I should preface by saying that I'm not a treaty person. The Haudenosaunee people are not treaty people. We had treaties like the Two Row Wampum treaty, which is referenced quite often. We know the royal proclamation did not include Quebec, so that doesn't apply here.
In regard to how land is used by the Haudenosaunee people, it's the women who hold title to the land. It's this rupture of the family unit that has caused colonization to attack, not just the family unit but the land itself. We look at how the land has been destroyed and contaminated. This is what's happened to indigenous people. You could see it as a symbolic representation of what has happened to the identity of indigenous people.

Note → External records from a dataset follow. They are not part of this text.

-- ==== Sys2Proof/Machine/UnitRows.lean ====
section
/-!
DEFINITION. Sys2Proof/Machine/UnitRows.lean: the meaning of each command of its family: resets, start-up, islands, power states, BKP and modules (chapters 00, 01, 14, 16).
-/
namespace Sys2Proof.Machine

/-- PROFILE_CLUSTER_SWITCH (R38): Once a paused cluster holds no token, its clock and engine count are set, and dispatch resumes after relock. -/
def execProfileClusterSwitch (cluster : Nat) (s : State) : Host.Outcome State Fault Refusal :=
  .next (clusterSwitch cluster s)

/-- BUCKET_REDISTRIBUTE (R27): Once the old cluster holds no token for a moving bucket, the bucket is bound to its new cluster and dispatch resumes. -/
def execBucketRedistribute (bucket : Nat) (s : State) : Host.Outcome State Fault Refusal :=
  .next (bucketMove bucket s)

/-- INSTALL_COMPLETE (R522): The erase, program and read-back of an install end, and RST_BOOT_STATUS.INSTALL shows the result. -/
def execInstallComplete (ok : Bool) (s : State) : Host.Outcome State Fault Refusal :=
  .next (installComplete ok s)

/-- AUTO_CONFIRM_EXPIRY (R523): A lone unit confirms its trial after AUTO_CONFIRM_H hours in RUN with a role taken. -/
def execAutoConfirmExpiry (s : State) : Host.Outcome State Fault Refusal :=
  .next (autoConfirm s)

/-- DOZE_IDLE_GATE (R525): An island idle for DOZE_IDLE_US with empty queues goes GATED in DOZE, and restarts on its next item. -/
def execDozeIdleGate (isl : Nat) (s : State) : Host.Outcome State Fault Refusal :=
  .next (dozeGate isl s)

/-- POWER_ON_RESET (R502): Main supplies rise and stay valid for 1 ms, which starts a unit reset with cause POWER_ON. -/
def execPowerOnReset (s : State) : Host.Outcome State Fault Refusal :=
  .next (powerOnReset s)

/-- BROWN_OUT (R554): A main supply falls below its threshold for 1 µs, which resets the unit with cause BROWN_OUT. -/
def execBrownOut (supply : Nat) (s : State) : Host.Outcome State Fault Refusal :=
  .next (brownOut supply s)

/-- EXTERNAL_RESET (R502): The board holds RST_N low for at least 1 µs, which resets the unit with cause EXTERNAL. -/
def execExternalReset (s : State) : Host.Outcome State Fault Refusal :=
  .next (externalReset s)

/-- WATCHDOG_EXPIRY (R502): The unit watchdog is not refreshed for WDT_MS, which resets the unit with cause WATCHDOG. -/
def execWatchdogExpiry (s : State) : Host.Outcome State Fault Refusal :=
  .next (watchdogExpiry s)

/-- THERMAL_RESET (R560): TJ_MAX reads above 135 °C, which holds the unit in reset until it falls below 115 °C. -/
def execThermalReset (s : State) : Host.Outcome State Fault Refusal :=
  .next (thermalReset s)

/-- CLOCK_LOSS (R502): No edge arrives on the 25 MHz reference for 10 µs, which resets the unit with cause CLOCK_LOSS. -/
def execClockLoss (s : State) : Host.Outcome State Fault Refusal :=
  .next (clockLoss s)

/-- RESET_RELEASE (R508): After RST_N rises, CTL runs the start-up sequence of releases, strap read, OTP load, image and bundle choice, and lock. -/
def execResetRelease (env : StartEnv) (s : State) : Host.Outcome State Fault Refusal :=
  .next (resetRelease env s)

/-- STRAP_RETRY (R512): After a guard code the strap is read again, 1 ms apart, up to eight times. -/
def execStrapRetry (code : BitVec 6) (s : State) : Host.Outcome State Fault Refusal :=
  .next (strapRetry code s)

/-- ISLAND_CLOCK_STABLE (R510): A PENDING island reaches 64 consecutive locked cycles and enters RUN. -/
def execIslandClockStable (isl : Nat) (s : State) : Host.Outcome State Fault Refusal :=
  .next (clockStable isl s)

/-- ISLAND_LOCK_LOSS (R21): An island clock loses lock, so the island stops its clock and resumes after 64 locked cycles if lock returns within 1 ms. -/
def execIslandLockLoss (isl : Nat) (s : State) : Host.Outcome State Fault Refusal :=
  .next (lockLoss isl s)

/-- LOCK_LOSS_TIMEOUT (R21): Lock is not regained within 1 ms, and the island is marked FAILED with FAIL_CODE 0x01. -/
def execLockLossTimeout (isl : Nat) (s : State) : Host.Outcome State Fault Refusal :=
  .next (lockLossTimeout isl s)

/-- HANDSHAKE_TIMEOUT (R21): An island does not answer a CTL handshake within 10 ms, and it is marked FAILED with FAIL_CODE 0x02. -/
def execHandshakeTimeout (isl : Nat) (s : State) : Host.Outcome State Fault Refusal :=
  .next (handshakeTimeout isl s)

/-- ECC_UNCORRECTABLE (R19): An uncorrectable memory error fails the island's own memory, or fails only the access in central SRAM. -/
def execEccUncorrectable (at_ : EccAt) (s : State) : Host.Outcome State Fault Refusal :=
  .next (eccUncorrectable at_ s)

/-- ECC_CORRECTED (R19): A single-bit error is corrected, counted and recorded. -/
def execEccCorrected (at_ : EccAt) (s : State) : Host.Outcome State Fault Refusal :=
  .next (eccCorrected at_ s)

/-- TAMPER_FALL (R415): A falling edge of TAMPER_N zeroises SEC when TAMPER_ACTION is not 0, or is latched in BKP. -/
def execTamperFall (s : State) : Host.Outcome State Fault Refusal :=
  .next (tamperFall s)

/-- WAKE_PIN_FALL (R525): WAKE_N held low wakes the unit from HOLD or BACKUP. -/
def execWakePinFall (s : State) : Host.Outcome State Fault Refusal :=
  .next (wakePinFall s)

/-- BKP_ALARM (R525): The real-time counter matches BKP_ALARM, and the unit wakes from BACKUP. -/
def execBkpAlarm (s : State) : Host.Outcome State Fault Refusal :=
  .next (bkpAlarm s)

/-- MAIN_SUPPLY_LOSS (R525): Main supplies fall while VBAT holds, bringing the unit to BACKUP. -/
def execMainSupplyLoss (s : State) : Host.Outcome State Fault Refusal :=
  .next (mainSupplyLoss s)

/-- VBAT_LOW (R531): VBAT falls below 2.0 V, setting VBAT_LOW and recording an event. -/
def execVbatLow (mv : Nat) (s : State) : Host.Outcome State Fault Refusal :=
  .next (vbatLow mv s)

/-- BKP_SECOND_TICK (R527): Each second BKP advances its real-time counter and, with main supplies present, the operating-seconds counter. -/
def execBkpSecondTick (s : State) : Host.Outcome State Fault Refusal :=
  .next (bkpSecond s)

/-- BKP_POWER_LOSS (R14): VBAT falls below 1.8 V while main supplies are absent, so BKP loses power and every class-B value returns to its default. -/
def execBkpPowerLoss (s : State) : Host.Outcome State Fault Refusal :=
  .next (bkpPowerLoss s)

/-- MODULE_PRESENCE_HIGH (R464): A module's presence pin goes high, so the block stops measuring or transmitting. -/
def execModulePresenceHigh (slot : Nat) (s : State) : Host.Outcome State Fault Refusal :=
  .next (presenceHigh slot s)

/-- MODULE_PRESENCE_LOW (R464): A module's presence pin falls low, which starts the 50 ms debounce before its identity record is read. -/
def execModulePresenceLow (slot : Nat) (s : State) : Host.Outcome State Fault Refusal :=
  .next (presenceLow slot s)

/-- MODULE_PRESENCE_DEBOUNCE (R464): 50 ms after a presence pin goes low, the identity record is read and checked. -/
def execModulePresenceDebounce (slot : Nat) (m : ModRecord) (s : State) : Host.Outcome State Fault Refusal :=
  .next (presenceDebounce slot m s)

end Sys2Proof.Machine
end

The foundation for me is not colonial laws. The foundation for me is Kaianere'kó:wa, the Great Law of Peace. That teaches us how to work with the land, to love the land, to love our relations and to try to find peaceful ways for resolution, but the way this current system exists makes it impossible. It's impossible because not only is it costly with lawyers and a lot of people do not have the resources, but the land, which is a huge part of our identity—in fact, it's the pillar of our identity—we're losing more of that land so that future generations are not going to be able to enjoy it.
In my community, we are still fighting for those same pieces of land. Oka still claims that land. They are still playing golf on that eight-hole golf course. We have not even come close to a solution.
When I spoke to Marc Miller about the organized crime, the lack of safety and the vulnerability of people like me and others, he said that we can't do anything, but we can't not do anything. To me, this is really evidence of the lack of goodwill that is needed to talk about what it means to have land back.